Pape Diouf, l’ancien président de l’Olympique de Marseille, est décédé. Agé de 68 ans, il souffrait  du coronavirus et avait été d’abord hospitalisé sous assistance respiratoire à Dakar. Il devait être rapatrié ce mardi 31 mars à Nice. Pape Diouf est le premier cas de décès lié au Covid 19 au Sénégal. Retour sur la vie d’un homme de légende.

En février 2014, nous brossions le portrait d’un homme passionné qui revendiquait sa double culture comme une richesse.

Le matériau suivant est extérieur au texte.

theorem cutBegin_kept : ∀ s a1 a2, (cutBegin s a1 a2).kept = s.kept := by
  intro s a1 a2
  unfold cutBegin
  repeat' first
    | simp only [↓setSlate_kept, ↓giveUp_kept, ↓haltSlateScenes_kept, ↓windowShut_kept, ↓unmapSlate_kept]
    | refine (foldl_kept _ (fun _ _ => ?_) _ _).trans ?_
    | split

theorem cutBody_kept : ∀ a0 a1 s, (cutBody a0 a1 s).kept = s.kept := by
  intro a0 a1 s
  unfold cutBody
  dsimp only
  (repeat' split) <;> simp only [↓finish_kept, ↓setCut_kept, ↓accept_kept, ↓flushLate_kept, ↓cutBegin_kept]

theorem drainDone_kept : ∀ s a1, (drainDone s a1).kept = s.kept := by
  intro s a1
  unfold drainDone
  (repeat' split) <;> simp only [↓setCut_kept]

theorem fencePort_kept : ∀ s a1 a2, (fencePort s a1 a2).kept = s.kept := by
  intro s a1 a2
  unfold fencePort
  repeat' first
    | simp only [↓setPort_kept, ↓reelRelease_kept]
    | refine (foldl_kept _ (fun _ _ => ?_) _ _).trans ?_
    | split

theorem deadlineFence_kept : ∀ s a1, (deadlineFence s a1).kept = s.kept := by
  intro s a1
  unfold deadlineFence
  repeat' first
    | simp only [↓dropWorks_kept, ↓coreReset_kept, ↓fencePort_kept, ↓setCut_kept]
    | refine (foldl_kept _ (fun _ _ => ?_) _ _).trans ?_
    | split

theorem markFrozen_kept : ∀ s a1, (markFrozen s a1).kept = s.kept := by
  intro s a1
  unfold markFrozen
  simp only [↓setCut_kept, kept_mk, kept_fold]

theorem scrubClap_kept : ∀ a0 a1 s a3, (scrubClap a0 a1 s a3).kept = s.kept := by
  intro a0 a1 s a3
  unfold scrubClap
  dsimp only
  (repeat' split) <;> simp only [↓raiseEv_kept, ↓setCl_kept]

theorem scrubScene_kept : ∀ a0 s a2, (scrubScene a0 s a2).kept = s.kept := by
  intro a0 s a2
  unfold scrubScene
  repeat' first
    | simp only [↓dropScene_kept, ↓slateClosed_kept]
    | refine (foldl_kept _ (fun _ _ => ?_) _ _).trans ?_
    | split

theorem scrubBegin_kept : ∀ s a1, (scrubBegin s a1).kept = s.kept := by
  intro s a1
  unfold scrubBegin
  simp only [↓setMode_kept, ↓setCut_kept]

theorem scrubCores_kept : ∀ s a1, (scrubCores s a1).kept = s.kept := by
  intro s a1
  unfold scrubCores
  repeat' first
    | simp only [↓scrubScene_kept, ↓scrubClap_kept, kept_mk, kept_fold]
    | refine (foldl_kept _ (fun _ _ => ?_) _ _).trans ?_
    | split

theorem cutRetire_kept : ∀ s a1, (cutRetire s a1).kept = s.kept := by
  intro s a1
  unfold cutRetire
  (repeat' split) <;> simp only [↓markFrozen_kept, ↓dailiesStart_kept, ↓setCut_kept, ↓scrubBegin_kept]

theorem scrubRange_kept : ∀ s a1, (scrubRange s a1).kept = s.kept := by
  intro s a1
  unfold scrubRange
  (repeat' split) <;> simp only [↓setCl_kept, ↓setVault_kept]

theorem discardSlate_kept : ∀ s a1, (discardSlate s a1).kept = s.kept := by
  intro s a1
  unfold discardSlate
  repeat' first
    | simp only [↓boardForget_kept, ↓windowFree_kept, ↓thawMasters_kept, kept_mk, kept_fold]
    | refine (foldl_kept _ (fun _ _ => ?_) _ _).trans ?_
    | split

theorem completeGone_kept : ∀ s a1 a2, (completeGone s a1 a2).1.kept = s.kept := by
  intro s a1 a2
  unfold completeGone
  repeat' first
    | simp only [↓dropWorks_kept, ↓complete_kept, kept_mk, kept_fold]
    | refine (foldl_kept _ (fun _ _ => ?_) _ _).trans ?_
    | split

theorem completeGone_kept' {s a1 a2 s' x} (h : completeGone s a1 a2 = (s', x)) : s'.kept = s.kept := by
  have := completeGone_kept s a1 a2; rw [h] at this; exact this

theorem scrubEnd_kept : ∀ s a1 a2, (scrubEnd s a1 a2).kept = s.kept := by
  intro s a1 a2
  unfold scrubEnd
  repeat' first
    | simp only [↓growSlate_kept, ↓discardSlate_kept, ↓scrubRange_kept, ↓scrubCores_kept, ↓completeGone_kept, ↓raiseEv_kept,
        ↓finish_kept, ↓setSlate_kept]
    | refine (foldl_kept _ (fun _ _ => ?_) _ _).trans ?_
    | split

theorem dailiesDone_kept : ∀ s, (dailiesDone s).kept = s.kept := by
  intro s
  unfold dailiesDone
  dsimp only
  (repeat' split) <;> simp only [↓dailiesEnd_kept, ↓scrubBegin_kept, ↓hangDailies_kept]

theorem spdmSend_kept : ∀ s a1 a2, (spdmSend s a1 a2).kept = s.kept := by
  intro s a1 a2
  unfold spdmSend
  simp only [↓emit_kept]

theorem setSpdm_kept : ∀ s a1 a2, (setSpdm s a1 a2).kept = s.kept := by
  intro s a1 a2
  unfold setSpdm
  simp only [↓setHost_kept]

theorem spdmRequest_kept : ∀ a b c d e f s g, (∀ s, (g s).kept = s.kept) →
    (spdmRequest a b c d e f s g).kept = s.kept := by
  intro a b c d e f s g h
  unfold spdmRequest
  dsimp only
  (repeat' split) <;> simp only [↓spdmSend_kept, ↓h]

theorem getVersion_kept : ∀ a0 a1 s, (getVersion a0 a1 s).kept = s.kept := by
  intro a0 a1 s
  unfold getVersion
  dsimp only
  (repeat' split) <;> simp only [↓spdmSend_kept, ↓setSpdm_kept]

theorem getCapabilities_kept : ∀ a0 a1 s, (getCapabilities a0 a1 s).kept = s.kept := by
  intro a0 a1 s
  unfold getCapabilities
  simp only [↓spdmSend_kept, ↓setSpdm_kept, kept_mk, kept_fold]

theorem negotiate_kept : ∀ a0 a1 s, (negotiate a0 a1 s).kept = s.kept := by
  intro a0 a1 s
  unfold negotiate
  (repeat' split) <;> simp only [↓spdmSend_kept, ↓setSpdm_kept]

theorem getDigests_kept : ∀ a0 a1 s, (getDigests a0 a1 s).kept = s.kept := by
  intro a0 a1 s
  unfold getDigests
  simp only [↓spdmSend_kept, ↓setSpdm_kept]

theorem getCertificate_kept : ∀ a0 a1 s, (getCertificate a0 a1 s).kept = s.kept := by
  intro a0 a1 s
  unfold getCertificate
  dsimp only
  (repeat' split) <;> simp only [↓spdmSend_kept, ↓setSpdm_kept]

theorem drawNonce_kept : ∀ s a1 a2, (drawNonce s a1 a2).2.kept = s.kept := by
  intro s a1 a2
  unfold drawNonce
  simp only [↓setSpdm_kept]

theorem drawNonce_kept' {s a1 a2 s' x} (h : drawNonce s a1 a2 = (x, s')) : s'.kept = s.kept := by
  have := drawNonce_kept s a1 a2; rw [h] at this; exact this

theorem challenge_kept : ∀ a0 a1 s, (challenge a0 a1 s).kept = s.kept := by
  intro a0 a1 s
  unfold challenge
  (repeat' split) <;> simp only [↓spdmSend_kept, ↓drawNonce_kept, ↓setSpdm_kept]

theorem getMeasurements_kept : ∀ a0 a1 s, (getMeasurements a0 a1 s).kept = s.kept := by
  intro a0 a1 s
  unfold getMeasurements
  dsimp only
  (repeat' split) <;> simp only [↓spdmSend_kept, ↓drawNonce_kept, ↓setSpdm_kept]

theorem keyExchange_kept : ∀ a0 a1 s, (keyExchange a0 a1 s).kept = s.kept := by
  intro a0 a1 s
  unfold keyExchange
  (repeat' split) <;> simp only [↓spdmSend_kept, ↓drawNonce_kept, ↓setSpdm_kept, kept_mk, kept_fold]

theorem finishSession_kept : ∀ a0 a1 s, (finishSession a0 a1 s).kept = s.kept := by
  intro a0 a1 s
  unfold finishSession
  dsimp only
  (repeat' split) <;> simp only [↓spdmSend_kept, ↓setSpdm_kept]

theorem heartbeatAck_kept : ∀ a0 s, (heartbeatAck a0 s).kept = s.kept := by
  intro a0 s
  unfold heartbeatAck
  simp only [↓spdmSend_kept]

theorem keyUpdate_kept : ∀ a0 a1 s, (keyUpdate a0 a1 s).kept = s.kept := by
  intro a0 a1 s
  unfold keyUpdate
  dsimp only
  (repeat' split) <;> simp only [↓spdmSend_kept, ↓setSpdm_kept]

theorem endSpdm_kept : ∀ a0 a1 s, (endSpdm a0 a1 s).kept = s.kept := by
  intro a0 a1 s
  unfold endSpdm
  simp only [↓spdmSend_kept, ↓setSpdm_kept]

theorem vendorRequest_kept : ∀ a0 a1 s, (vendorRequest a0 a1 s).kept = s.kept := by
  intro a0 a1 s
  unfold vendorRequest
  dsimp only
  (repeat' split) <;> simp only [↓spdmSend_kept, ↓setSpdm_kept, kept_mk, kept_fold]

end Sys2Proof.Machine
end

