theorem execIdAssign_kept : ∀ a0 s, ∃ t, execIdAssign a0 s = .next t ∧ t.kept = s.kept := by
  intro a0 s
  unfold execIdAssign
  repeat' first
    | refine ⟨_, rfl, ?_⟩
    | simp only [↓discWalk_kept]
    | refine (fabRow_kept _ _ _ _ (fun _ _ => ?_)).trans ?_
    | split

theorem execIdAssignAck_kept : ∀ a0 s, ∃ t, execIdAssignAck a0 s = .next t ∧ t.kept = s.kept := by
  intro a0 s
  unfold execIdAssignAck
  repeat' first
    | refine ⟨_, rfl, ?_⟩
    | simp only [↓discReturn_kept]
    | refine (fabRow_kept _ _ _ _ (fun _ _ => ?_)).trans ?_
    | split

theorem execOriginWrite_kept : ∀ a0 s, ∃ t, execOriginWrite a0 s = .next t ∧ t.kept = s.kept := by
  intro a0 s
  unfold execOriginWrite
  repeat' first
    | refine ⟨_, rfl, ?_⟩
    | simp only [↓originWrite_kept]
    | refine (withInbox_kept _ _ _ _ (fun _ _ _ => ?_)).trans ?_
    | split

theorem execWwrite_kept : ∀ a0 s, ∃ t, execWwrite a0 s = .next t ∧ t.kept = s.kept := by
  intro a0 s
  unfold execWwrite
  repeat' first
    | refine ⟨_, rfl, ?_⟩
    | simp only [↓routeWrite_kept]
    | refine (fabRow_kept _ _ _ _ (fun _ _ => ?_)).trans ?_
    | split

theorem execWack_kept : ∀ a0 s, ∃ t, execWack a0 s = .next t ∧ t.kept = s.kept := by
  intro a0 s
  unfold execWack
  repeat' first
    | refine ⟨_, rfl, ?_⟩
    | simp only [↓routeWack_kept]
    | refine (fabRow_kept _ _ _ _ (fun _ _ => ?_)).trans ?_
    | split

theorem execFabricTimeout_kept : ∀ a0 a1 s, ∃ t, execFabricTimeout a0 a1 s = .next t ∧ t.kept = s.kept := by
  intro a0 a1 s
  unfold execFabricTimeout
  split <;> exact ⟨_, rfl, by first | rfl | simp only [↓outTimeout_kept]⟩

theorem execWindowCloseDone_kept : ∀ a0 s, ∃ t, execWindowCloseDone a0 s = .next t ∧ t.kept = s.kept := by
  intro a0 s
  unfold execWindowCloseDone
  repeat' first
    | refine ⟨_, rfl, ?_⟩
    | simp only [↓windowFree_kept, ↓finish_kept, kept_mk, kept_fold]
    | refine (foldl_kept _ (fun _ _ => ?_) _ _).trans ?_
    | split

theorem execStoryboardLoad_kept : ∀ a0 a1 s, ∃ t, execStoryboardLoad a0 a1 s = .next t ∧ t.kept = s.kept := by
  intro a0 a1 s
  unfold execStoryboardLoad
  repeat' first
    | refine ⟨_, rfl, ?_⟩
    | simp only [↓loadBegin_kept]
    | refine (mailbox_kept _ _ _ _ _ (fun _ _ => ?_)).trans ?_
    | split

theorem execStoryboardLoadDone_kept : ∀ a0 a1 s, ∃ t, execStoryboardLoadDone a0 a1 s = .next t ∧ t.kept = s.kept := by
  intro a0 a1 s
  exact ⟨_, rfl, by simp only [↓loadEnd_kept]⟩

theorem execSceneRun_kept : ∀ a0 a1 s, ∃ t, execSceneRun a0 a1 s = .next t ∧ t.kept = s.kept := by
  intro a0 a1 s
  unfold execSceneRun
  repeat' first
    | refine ⟨_, rfl, ?_⟩
    | simp only [↓runBegin_kept]
    | refine (mailbox_kept _ _ _ _ _ (fun _ _ => ?_)).trans ?_
    | split

theorem execSceneRunResume_kept : ∀ a0 a1 s, ∃ t, execSceneRunResume a0 a1 s = .next t ∧ t.kept = s.kept := by
  intro a0 a1 s
  unfold execSceneRunResume
  repeat' first
    | refine ⟨_, rfl, ?_⟩
    | simp only [↓resumeRun_kept]
    | refine (mailbox_kept _ _ _ _ _ (fun _ _ => ?_)).trans ?_
    | split

theorem execSceneHalt_kept : ∀ a0 a1 s, ∃ t, execSceneHalt a0 a1 s = .next t ∧ t.kept = s.kept := by
  intro a0 a1 s
  unfold execSceneHalt
  repeat' first
    | refine ⟨_, rfl, ?_⟩
    | simp only [↓haltCmd_kept]
    | refine (mailbox_kept _ _ _ _ _ (fun _ _ => ?_)).trans ?_
    | split

theorem execKeyframeTake_kept : ∀ a0 a1 s, ∃ t, execKeyframeTake a0 a1 s = .next t ∧ t.kept = s.kept := by
  intro a0 a1 s
  unfold execKeyframeTake
  repeat' first
    | refine ⟨_, rfl, ?_⟩
    | simp only [↓takeCmd_kept]
    | refine (mailbox_kept _ _ _ _ _ (fun _ _ => ?_)).trans ?_
    | split

theorem execKeyframeTakeDone_kept : ∀ a0 a1 s, ∃ t, execKeyframeTakeDone a0 a1 s = .next t ∧ t.kept = s.kept := by
  intro a0 a1 s
  exact ⟨_, rfl, by simp only [↓takeEnd_kept]⟩

theorem execKeyframeRelease_kept : ∀ a0 a1 s, ∃ t, execKeyframeRelease a0 a1 s = .next t ∧ t.kept = s.kept := by
  intro a0 a1 s
  unfold execKeyframeRelease
  repeat' first
    | refine ⟨_, rfl, ?_⟩
    | simp only [↓releaseCmd_kept]
    | refine (mailbox_kept _ _ _ _ _ (fun _ _ => ?_)).trans ?_
    | split

theorem execReplay_kept : ∀ a0 a1 s, ∃ t, execReplay a0 a1 s = .next t ∧ t.kept = s.kept := by
  intro a0 a1 s
  unfold execReplay
  repeat' first
    | refine ⟨_, rfl, ?_⟩
    | simp only [↓replayCmd_kept]
    | refine (mailbox_kept _ _ _ _ _ (fun _ _ => ?_)).trans ?_
    | split

theorem execKeyframeRestoreDone_kept : ∀ a0 a1 s, ∃ t, execKeyframeRestoreDone a0 a1 s = .next t ∧ t.kept = s.kept := by
  intro a0 a1 s
  exact ⟨_, rfl, by simp only [↓restoreEnd_kept]⟩

theorem execRemap_kept : ∀ a0 a1 s, ∃ t, execRemap a0 a1 s = .next t ∧ t.kept = s.kept := by
  intro a0 a1 s
  unfold execRemap
  repeat' first
    | refine ⟨_, rfl, ?_⟩
    | simp only [↓remapCmd_kept]
    | refine (mailbox_kept _ _ _ _ _ (fun _ _ => ?_)).trans ?_
    | split

theorem execSceneAdmission_kept : ∀ a0 s, ∃ t, execSceneAdmission a0 s = .next t ∧ t.kept = s.kept := by
  intro a0 s
  exact ⟨_, rfl, by simp only [↓admitScene_kept]⟩

theorem execAdmissionCopyDone_kept : ∀ a0 s, ∃ t, execAdmissionCopyDone a0 s = .next t ∧ t.kept = s.kept := by
  intro a0 s
  unfold execAdmissionCopyDone
  repeat' first
    | refine ⟨_, rfl, ?_⟩
    | simp only [↓copyWork_kept, ↓admitAccept_kept, ↓copyDrop_kept, kept_mk, kept_fold]
    | refine (copyWork_kept' (by assumption)).trans ?_
    | refine (foldl_kept _ (fun _ _ => ?_) _ _).trans ?_
    | refine (foldl_kept1 _ (fun _ _ => ?_) _ _).trans ?_
    | split

theorem execAdmissionCopyFailed_kept : ∀ a0 a1 s, ∃ t, execAdmissionCopyFailed a0 a1 s = .next t ∧ t.kept = s.kept := by
  intro a0 a1 s
  unfold execAdmissionCopyFailed
  split <;> exact ⟨_, rfl, by first | rfl | simp only [↓admitFail_kept]⟩

theorem execCoreSceneStart_kept : ∀ a0 s, ∃ t, execCoreSceneStart a0 s = .next t ∧ t.kept = s.kept := by
  intro a0 s
  exact ⟨_, rfl, by simp only [↓sceneStartCore_kept]⟩

theorem execHaltComplete_kept : ∀ a0 s, ∃ t, execHaltComplete a0 s = .next t ∧ t.kept = s.kept := by
  intro a0 s
  unfold execHaltComplete
  repeat' first
    | refine ⟨_, rfl, ?_⟩
    | simp only [↓cacheFlush_kept, ↓sendMarks_kept, ↓setCore_kept, ↓noteProgress_kept, ↓sceneCheck_kept]
    | split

Du Sénégal à l’Olympique de Marseille, le parcours d’une légende du football

Qui l’aurait destiné à devenir président d’un grand club de football ? Le seul Noir qui ait jamais occupé ce poste en France, et en Europe ? Celui que l’on surnomme l’ « Obama français » ne cache pas son bonheur d’avoir fait tomber une barrière : « Beaucoup ne songeaient pas que quelqu’un comme moi soit capable d’assumer ce poste. Avec mes cinq ans à la présidence du club, cette ignorance-là est tombée. Si demain, un autre président noir accède à la tête de l’OM, plus personne ne se posera de question. »

Il a déjà été le premier président d’origine africaine d’un grand club, et son élection à la mairie, selon lui, s’inscrirait dans la continuité : « montrer à la majorité que si on ne s’arrête à la surface, alors, oui, chacun, selon ses dispositions, peut occuper une place où on ne le voit pas ou qu’on lui refuse. » S’il évoque avec naturel son oeuvre de pionnier, l’indignation, bientôt, l’emporte avec une certaine brutalité : « Dans un pays fermé comme la France, il n’y a pas un seul Noir ou Arabe à la tête d’une entreprise du CAC 40 ou d’un ministère régalien, à Taubira près. Si je peux démystifier les clichés et montrer que les Noirs ne sont ni meilleurs, ni pires que les autres, alors je serai heureux. »
 

« A Marseille, tout est prioritaire »


S’il admet aujourd’hui qu’il pourrait peut-être prendre la direction d’un autre club que l’OM, il ne pourrait pas, assure-t-il, se présenter à une autre mairie que celle de Marseille – par sagesse et dégoût de la médiocrité.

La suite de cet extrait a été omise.